__What you have to do__.
Search the entries for the word "Machine". Copy every line that holds it.

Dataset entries
-- Opening Marker --

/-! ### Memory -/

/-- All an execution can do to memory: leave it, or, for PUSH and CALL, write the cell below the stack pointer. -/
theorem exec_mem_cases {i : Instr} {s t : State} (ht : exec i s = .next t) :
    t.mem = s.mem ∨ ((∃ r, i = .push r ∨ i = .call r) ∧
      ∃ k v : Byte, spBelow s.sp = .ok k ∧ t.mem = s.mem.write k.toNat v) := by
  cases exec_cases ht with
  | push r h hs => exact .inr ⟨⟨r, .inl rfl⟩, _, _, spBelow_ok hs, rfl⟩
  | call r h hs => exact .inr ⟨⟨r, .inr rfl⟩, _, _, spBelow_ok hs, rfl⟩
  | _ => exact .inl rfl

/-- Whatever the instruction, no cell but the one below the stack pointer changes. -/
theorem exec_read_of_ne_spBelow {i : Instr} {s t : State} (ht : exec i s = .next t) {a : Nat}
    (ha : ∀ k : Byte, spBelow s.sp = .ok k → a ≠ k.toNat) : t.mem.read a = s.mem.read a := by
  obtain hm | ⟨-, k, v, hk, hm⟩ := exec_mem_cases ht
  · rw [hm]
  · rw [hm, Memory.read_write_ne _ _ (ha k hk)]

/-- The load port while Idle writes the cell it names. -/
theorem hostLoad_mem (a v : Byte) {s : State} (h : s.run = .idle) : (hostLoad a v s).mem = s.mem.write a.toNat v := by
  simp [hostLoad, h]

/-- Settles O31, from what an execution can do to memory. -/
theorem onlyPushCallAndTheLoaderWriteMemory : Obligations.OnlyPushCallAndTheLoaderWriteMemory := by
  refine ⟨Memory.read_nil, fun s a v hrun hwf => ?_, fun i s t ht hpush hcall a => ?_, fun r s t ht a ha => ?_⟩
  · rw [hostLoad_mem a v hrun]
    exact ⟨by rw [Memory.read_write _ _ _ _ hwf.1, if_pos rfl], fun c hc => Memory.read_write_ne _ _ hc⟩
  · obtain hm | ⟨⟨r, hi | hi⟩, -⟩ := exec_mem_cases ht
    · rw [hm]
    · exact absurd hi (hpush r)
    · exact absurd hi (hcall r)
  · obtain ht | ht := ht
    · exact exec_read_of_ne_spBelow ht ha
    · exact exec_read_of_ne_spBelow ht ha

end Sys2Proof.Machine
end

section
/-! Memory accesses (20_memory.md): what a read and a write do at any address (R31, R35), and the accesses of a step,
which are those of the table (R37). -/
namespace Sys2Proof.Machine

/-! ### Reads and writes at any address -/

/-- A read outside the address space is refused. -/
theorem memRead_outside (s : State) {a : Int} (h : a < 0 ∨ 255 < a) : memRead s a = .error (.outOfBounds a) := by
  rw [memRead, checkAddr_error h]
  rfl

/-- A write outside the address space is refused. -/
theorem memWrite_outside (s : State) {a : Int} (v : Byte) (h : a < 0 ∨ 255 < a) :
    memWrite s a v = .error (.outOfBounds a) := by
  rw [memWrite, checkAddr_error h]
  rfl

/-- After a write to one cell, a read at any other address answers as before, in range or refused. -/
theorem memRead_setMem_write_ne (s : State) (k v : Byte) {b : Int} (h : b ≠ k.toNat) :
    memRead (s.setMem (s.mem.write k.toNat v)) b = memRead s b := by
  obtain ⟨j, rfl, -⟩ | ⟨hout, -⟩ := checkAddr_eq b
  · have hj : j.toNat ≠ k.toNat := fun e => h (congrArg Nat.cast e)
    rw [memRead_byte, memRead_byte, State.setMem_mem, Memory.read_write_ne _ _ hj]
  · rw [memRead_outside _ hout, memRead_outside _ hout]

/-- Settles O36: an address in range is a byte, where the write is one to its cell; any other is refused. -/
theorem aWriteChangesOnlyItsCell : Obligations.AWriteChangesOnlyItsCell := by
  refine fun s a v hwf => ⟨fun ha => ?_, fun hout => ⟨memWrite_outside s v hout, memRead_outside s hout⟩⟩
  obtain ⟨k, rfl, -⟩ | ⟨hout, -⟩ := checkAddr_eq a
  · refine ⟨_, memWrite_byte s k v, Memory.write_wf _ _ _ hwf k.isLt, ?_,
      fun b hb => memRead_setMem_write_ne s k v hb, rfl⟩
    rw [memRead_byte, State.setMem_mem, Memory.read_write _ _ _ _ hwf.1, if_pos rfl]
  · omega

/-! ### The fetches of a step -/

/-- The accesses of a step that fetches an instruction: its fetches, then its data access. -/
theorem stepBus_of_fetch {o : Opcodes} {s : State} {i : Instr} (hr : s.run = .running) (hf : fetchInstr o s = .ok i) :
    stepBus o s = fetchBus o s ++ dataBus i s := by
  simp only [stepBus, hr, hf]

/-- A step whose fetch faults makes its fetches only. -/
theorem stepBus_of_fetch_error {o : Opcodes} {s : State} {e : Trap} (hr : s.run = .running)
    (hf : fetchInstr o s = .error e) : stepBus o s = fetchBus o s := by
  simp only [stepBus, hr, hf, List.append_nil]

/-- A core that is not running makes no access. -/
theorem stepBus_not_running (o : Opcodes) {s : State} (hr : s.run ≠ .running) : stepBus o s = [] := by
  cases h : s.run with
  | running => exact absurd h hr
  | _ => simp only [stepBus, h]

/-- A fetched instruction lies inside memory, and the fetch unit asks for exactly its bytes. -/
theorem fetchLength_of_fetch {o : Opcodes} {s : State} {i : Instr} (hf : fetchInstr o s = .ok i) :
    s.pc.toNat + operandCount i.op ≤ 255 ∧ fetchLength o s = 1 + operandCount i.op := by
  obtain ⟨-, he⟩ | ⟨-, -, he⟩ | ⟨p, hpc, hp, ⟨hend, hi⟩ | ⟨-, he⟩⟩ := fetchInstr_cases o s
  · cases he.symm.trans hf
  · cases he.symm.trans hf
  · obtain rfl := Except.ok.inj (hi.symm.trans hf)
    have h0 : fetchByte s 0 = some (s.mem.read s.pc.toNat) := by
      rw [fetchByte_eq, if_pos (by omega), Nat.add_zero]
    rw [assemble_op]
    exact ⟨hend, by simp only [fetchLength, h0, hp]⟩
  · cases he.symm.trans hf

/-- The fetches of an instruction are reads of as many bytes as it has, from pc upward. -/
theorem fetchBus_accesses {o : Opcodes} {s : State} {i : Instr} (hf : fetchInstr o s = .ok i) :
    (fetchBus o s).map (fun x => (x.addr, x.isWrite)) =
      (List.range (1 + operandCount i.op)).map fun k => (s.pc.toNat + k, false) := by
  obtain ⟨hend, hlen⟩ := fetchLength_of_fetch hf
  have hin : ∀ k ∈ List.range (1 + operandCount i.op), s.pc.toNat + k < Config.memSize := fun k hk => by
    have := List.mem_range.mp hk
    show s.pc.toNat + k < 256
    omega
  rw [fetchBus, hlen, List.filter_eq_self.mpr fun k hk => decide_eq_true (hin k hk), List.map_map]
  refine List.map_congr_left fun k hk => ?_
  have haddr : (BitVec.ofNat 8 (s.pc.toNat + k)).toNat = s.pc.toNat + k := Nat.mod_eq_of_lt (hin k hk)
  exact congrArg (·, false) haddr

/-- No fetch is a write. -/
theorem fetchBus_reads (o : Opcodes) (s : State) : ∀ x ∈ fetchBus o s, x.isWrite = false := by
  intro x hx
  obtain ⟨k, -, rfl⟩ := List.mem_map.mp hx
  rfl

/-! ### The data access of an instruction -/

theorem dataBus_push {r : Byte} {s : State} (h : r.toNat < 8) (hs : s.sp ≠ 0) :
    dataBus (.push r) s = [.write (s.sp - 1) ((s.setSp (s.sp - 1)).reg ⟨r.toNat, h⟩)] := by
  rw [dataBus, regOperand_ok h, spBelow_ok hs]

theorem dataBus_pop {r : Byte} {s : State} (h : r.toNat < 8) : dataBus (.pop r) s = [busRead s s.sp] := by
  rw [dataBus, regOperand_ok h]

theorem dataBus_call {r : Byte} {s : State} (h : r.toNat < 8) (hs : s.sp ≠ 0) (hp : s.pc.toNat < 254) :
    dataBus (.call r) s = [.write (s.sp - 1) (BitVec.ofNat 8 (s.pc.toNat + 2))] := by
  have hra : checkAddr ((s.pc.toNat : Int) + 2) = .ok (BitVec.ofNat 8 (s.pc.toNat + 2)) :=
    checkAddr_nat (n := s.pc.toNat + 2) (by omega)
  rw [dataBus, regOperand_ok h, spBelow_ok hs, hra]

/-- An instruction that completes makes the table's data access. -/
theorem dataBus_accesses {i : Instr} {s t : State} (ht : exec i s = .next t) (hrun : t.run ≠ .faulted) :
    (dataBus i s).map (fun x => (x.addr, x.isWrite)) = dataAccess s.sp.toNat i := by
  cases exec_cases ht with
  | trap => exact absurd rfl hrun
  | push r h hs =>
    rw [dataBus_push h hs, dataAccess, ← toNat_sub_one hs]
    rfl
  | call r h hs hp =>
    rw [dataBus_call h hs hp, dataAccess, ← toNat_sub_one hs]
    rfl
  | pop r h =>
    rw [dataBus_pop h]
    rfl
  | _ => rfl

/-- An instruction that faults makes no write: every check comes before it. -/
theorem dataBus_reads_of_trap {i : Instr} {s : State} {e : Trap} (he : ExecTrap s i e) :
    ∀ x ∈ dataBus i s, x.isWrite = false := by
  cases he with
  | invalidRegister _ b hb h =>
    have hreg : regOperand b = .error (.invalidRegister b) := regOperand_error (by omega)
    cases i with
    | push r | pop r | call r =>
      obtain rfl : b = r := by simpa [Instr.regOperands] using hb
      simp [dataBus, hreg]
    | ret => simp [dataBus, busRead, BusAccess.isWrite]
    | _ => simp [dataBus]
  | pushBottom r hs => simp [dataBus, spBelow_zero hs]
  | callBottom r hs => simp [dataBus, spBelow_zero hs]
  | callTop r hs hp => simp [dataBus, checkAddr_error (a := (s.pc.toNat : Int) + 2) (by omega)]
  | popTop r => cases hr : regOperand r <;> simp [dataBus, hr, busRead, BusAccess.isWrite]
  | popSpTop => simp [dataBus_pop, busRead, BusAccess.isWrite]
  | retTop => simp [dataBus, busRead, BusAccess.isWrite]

-- Closing Marker --

__Result of the task__.
end Sys2Proof.Machine
namespace Sys2Proof.Machine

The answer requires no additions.